**WHAT YOU HAVE TO DO**
Report the number of lines of the listing below containing the string "whose", with nothing added.

**DATASET CONTENT**

*** Begin section ***

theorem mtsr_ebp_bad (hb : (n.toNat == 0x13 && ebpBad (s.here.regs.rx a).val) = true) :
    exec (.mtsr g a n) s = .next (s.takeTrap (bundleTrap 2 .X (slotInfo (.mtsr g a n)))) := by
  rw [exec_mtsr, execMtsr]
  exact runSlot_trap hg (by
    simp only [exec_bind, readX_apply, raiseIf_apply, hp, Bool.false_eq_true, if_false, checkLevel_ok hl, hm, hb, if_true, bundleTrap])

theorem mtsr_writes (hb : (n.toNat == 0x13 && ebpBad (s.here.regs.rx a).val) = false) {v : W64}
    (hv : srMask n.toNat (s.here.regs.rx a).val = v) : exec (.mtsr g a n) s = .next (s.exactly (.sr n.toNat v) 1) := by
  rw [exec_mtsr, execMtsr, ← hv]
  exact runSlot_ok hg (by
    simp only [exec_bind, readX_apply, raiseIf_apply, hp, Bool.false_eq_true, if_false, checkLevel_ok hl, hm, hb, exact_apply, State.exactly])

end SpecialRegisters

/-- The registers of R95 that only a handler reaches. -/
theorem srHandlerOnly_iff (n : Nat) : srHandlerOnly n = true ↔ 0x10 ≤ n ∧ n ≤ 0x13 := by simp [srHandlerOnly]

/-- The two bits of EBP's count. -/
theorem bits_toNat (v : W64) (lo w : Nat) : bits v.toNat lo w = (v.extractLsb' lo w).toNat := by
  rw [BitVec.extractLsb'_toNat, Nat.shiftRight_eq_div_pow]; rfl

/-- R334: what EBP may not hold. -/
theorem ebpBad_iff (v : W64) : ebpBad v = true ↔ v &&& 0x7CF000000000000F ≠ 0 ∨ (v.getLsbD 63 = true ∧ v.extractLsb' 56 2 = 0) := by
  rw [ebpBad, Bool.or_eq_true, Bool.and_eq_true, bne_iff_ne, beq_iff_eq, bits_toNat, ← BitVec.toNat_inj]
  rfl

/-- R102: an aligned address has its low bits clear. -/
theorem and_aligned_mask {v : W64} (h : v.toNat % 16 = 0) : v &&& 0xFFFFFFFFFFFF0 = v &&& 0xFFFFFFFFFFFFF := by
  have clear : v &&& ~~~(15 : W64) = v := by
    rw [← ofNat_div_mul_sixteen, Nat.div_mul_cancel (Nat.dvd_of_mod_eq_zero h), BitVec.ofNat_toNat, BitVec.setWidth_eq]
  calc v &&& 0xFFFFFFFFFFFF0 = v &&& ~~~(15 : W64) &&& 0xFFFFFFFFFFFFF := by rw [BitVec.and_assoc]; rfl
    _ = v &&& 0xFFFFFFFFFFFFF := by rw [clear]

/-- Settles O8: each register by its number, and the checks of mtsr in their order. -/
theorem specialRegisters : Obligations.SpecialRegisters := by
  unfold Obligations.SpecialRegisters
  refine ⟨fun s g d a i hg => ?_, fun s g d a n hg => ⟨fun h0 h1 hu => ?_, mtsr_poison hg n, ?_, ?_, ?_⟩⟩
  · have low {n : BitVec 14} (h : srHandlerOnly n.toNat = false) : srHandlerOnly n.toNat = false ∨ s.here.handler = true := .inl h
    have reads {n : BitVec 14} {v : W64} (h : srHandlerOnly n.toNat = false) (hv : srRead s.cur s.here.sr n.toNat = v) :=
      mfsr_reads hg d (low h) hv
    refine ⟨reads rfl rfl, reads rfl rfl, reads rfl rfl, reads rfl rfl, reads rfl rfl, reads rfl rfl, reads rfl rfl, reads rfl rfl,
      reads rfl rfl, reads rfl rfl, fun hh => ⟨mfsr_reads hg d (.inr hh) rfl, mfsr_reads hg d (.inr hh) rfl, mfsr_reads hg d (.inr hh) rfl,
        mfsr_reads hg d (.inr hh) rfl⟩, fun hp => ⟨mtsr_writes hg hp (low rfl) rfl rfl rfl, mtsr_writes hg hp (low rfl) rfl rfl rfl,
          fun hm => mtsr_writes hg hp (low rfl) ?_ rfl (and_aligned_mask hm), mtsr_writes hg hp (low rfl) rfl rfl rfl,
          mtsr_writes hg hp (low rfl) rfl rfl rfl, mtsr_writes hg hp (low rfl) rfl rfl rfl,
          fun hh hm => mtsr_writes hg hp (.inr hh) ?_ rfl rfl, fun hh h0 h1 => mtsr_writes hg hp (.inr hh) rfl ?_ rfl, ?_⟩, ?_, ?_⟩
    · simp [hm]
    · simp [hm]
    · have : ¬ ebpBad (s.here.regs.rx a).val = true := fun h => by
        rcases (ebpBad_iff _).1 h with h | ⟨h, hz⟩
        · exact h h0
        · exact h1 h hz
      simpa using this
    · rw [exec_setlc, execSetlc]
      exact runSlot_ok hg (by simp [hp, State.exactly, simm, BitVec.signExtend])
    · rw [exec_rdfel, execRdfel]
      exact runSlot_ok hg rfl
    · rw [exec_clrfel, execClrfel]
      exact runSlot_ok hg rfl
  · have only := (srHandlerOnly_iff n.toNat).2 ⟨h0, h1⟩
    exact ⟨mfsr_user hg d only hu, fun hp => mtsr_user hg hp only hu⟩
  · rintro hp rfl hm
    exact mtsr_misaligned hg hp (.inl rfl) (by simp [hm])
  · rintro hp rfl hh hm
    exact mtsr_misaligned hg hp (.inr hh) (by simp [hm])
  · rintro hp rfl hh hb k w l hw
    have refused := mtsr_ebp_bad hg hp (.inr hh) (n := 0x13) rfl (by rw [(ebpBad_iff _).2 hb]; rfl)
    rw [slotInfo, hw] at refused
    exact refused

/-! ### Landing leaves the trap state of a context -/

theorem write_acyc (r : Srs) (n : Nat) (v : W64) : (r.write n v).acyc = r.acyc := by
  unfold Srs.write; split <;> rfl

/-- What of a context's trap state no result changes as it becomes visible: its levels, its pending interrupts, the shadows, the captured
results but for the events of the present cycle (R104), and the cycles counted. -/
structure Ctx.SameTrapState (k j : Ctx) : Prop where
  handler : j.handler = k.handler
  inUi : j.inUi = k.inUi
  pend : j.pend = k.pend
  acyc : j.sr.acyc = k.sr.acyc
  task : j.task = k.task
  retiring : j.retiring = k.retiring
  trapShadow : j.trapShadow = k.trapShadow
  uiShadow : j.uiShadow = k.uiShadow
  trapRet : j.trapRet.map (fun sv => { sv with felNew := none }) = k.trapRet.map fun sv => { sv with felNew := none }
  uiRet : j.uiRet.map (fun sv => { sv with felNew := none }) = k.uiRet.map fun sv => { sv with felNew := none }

*** End section ***
*** Begin section ***

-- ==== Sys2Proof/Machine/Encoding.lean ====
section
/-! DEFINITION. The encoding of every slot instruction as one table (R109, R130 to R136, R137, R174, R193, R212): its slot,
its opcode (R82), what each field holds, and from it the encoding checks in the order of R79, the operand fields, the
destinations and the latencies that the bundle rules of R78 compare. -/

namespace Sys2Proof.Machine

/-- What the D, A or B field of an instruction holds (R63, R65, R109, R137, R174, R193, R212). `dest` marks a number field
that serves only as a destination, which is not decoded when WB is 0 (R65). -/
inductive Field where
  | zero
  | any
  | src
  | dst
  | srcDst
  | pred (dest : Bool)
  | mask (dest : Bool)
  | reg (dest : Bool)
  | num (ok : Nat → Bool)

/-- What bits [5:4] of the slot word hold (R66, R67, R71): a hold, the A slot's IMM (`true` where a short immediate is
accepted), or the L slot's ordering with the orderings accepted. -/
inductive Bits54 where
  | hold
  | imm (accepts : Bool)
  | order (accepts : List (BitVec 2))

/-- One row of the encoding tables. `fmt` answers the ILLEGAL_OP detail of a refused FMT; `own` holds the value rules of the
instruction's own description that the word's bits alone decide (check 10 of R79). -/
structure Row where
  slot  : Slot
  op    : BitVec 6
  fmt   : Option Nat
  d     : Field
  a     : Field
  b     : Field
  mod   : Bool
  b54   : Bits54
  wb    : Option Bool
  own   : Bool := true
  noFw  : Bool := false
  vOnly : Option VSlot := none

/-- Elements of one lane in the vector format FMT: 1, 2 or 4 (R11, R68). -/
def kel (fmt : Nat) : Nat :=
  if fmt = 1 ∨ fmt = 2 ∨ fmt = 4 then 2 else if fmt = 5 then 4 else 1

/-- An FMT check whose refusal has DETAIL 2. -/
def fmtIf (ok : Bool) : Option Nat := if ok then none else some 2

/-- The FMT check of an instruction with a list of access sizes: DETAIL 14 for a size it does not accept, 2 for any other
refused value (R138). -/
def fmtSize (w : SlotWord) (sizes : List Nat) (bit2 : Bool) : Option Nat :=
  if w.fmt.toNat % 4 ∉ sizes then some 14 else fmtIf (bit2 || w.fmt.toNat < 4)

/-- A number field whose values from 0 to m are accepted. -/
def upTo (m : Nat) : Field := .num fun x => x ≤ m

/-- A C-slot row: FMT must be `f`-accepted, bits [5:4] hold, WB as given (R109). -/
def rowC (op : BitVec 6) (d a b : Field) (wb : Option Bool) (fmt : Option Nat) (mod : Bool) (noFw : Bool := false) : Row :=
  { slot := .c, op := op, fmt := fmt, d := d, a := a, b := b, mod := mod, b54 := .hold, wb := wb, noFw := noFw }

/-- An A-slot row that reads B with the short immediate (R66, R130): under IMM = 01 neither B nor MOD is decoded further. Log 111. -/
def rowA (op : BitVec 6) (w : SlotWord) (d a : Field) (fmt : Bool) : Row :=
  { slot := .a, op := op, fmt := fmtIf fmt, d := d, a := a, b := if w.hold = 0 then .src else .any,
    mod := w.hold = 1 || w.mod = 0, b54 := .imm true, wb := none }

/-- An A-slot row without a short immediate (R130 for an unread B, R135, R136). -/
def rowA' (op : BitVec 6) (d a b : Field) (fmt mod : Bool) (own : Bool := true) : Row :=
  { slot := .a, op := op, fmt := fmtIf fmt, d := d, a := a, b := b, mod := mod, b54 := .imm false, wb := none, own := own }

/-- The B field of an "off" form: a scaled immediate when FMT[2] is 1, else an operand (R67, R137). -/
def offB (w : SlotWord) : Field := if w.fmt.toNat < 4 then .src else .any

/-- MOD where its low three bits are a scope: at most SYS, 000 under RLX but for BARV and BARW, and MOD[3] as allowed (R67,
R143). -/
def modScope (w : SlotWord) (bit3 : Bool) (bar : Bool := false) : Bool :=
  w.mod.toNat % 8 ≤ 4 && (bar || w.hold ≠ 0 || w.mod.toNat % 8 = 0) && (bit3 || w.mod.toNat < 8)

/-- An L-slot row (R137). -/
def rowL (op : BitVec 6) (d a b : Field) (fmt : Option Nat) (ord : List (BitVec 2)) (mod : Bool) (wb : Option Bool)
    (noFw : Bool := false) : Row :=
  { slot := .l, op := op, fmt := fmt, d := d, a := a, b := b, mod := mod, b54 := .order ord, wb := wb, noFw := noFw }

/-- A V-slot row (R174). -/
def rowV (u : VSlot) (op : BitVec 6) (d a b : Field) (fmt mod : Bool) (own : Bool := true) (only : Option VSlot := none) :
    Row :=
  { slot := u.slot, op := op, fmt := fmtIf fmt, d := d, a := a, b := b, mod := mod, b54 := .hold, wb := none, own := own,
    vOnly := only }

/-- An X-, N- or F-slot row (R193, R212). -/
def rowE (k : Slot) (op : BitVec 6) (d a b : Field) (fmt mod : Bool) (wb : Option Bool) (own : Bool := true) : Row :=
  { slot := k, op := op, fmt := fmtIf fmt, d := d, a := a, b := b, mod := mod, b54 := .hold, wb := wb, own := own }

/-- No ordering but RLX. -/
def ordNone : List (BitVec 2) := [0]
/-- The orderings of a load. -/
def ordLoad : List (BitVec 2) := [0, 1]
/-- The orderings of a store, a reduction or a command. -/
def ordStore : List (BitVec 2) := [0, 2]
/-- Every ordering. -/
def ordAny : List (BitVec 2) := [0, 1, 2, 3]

*** End section ***

**RESPONSE**
2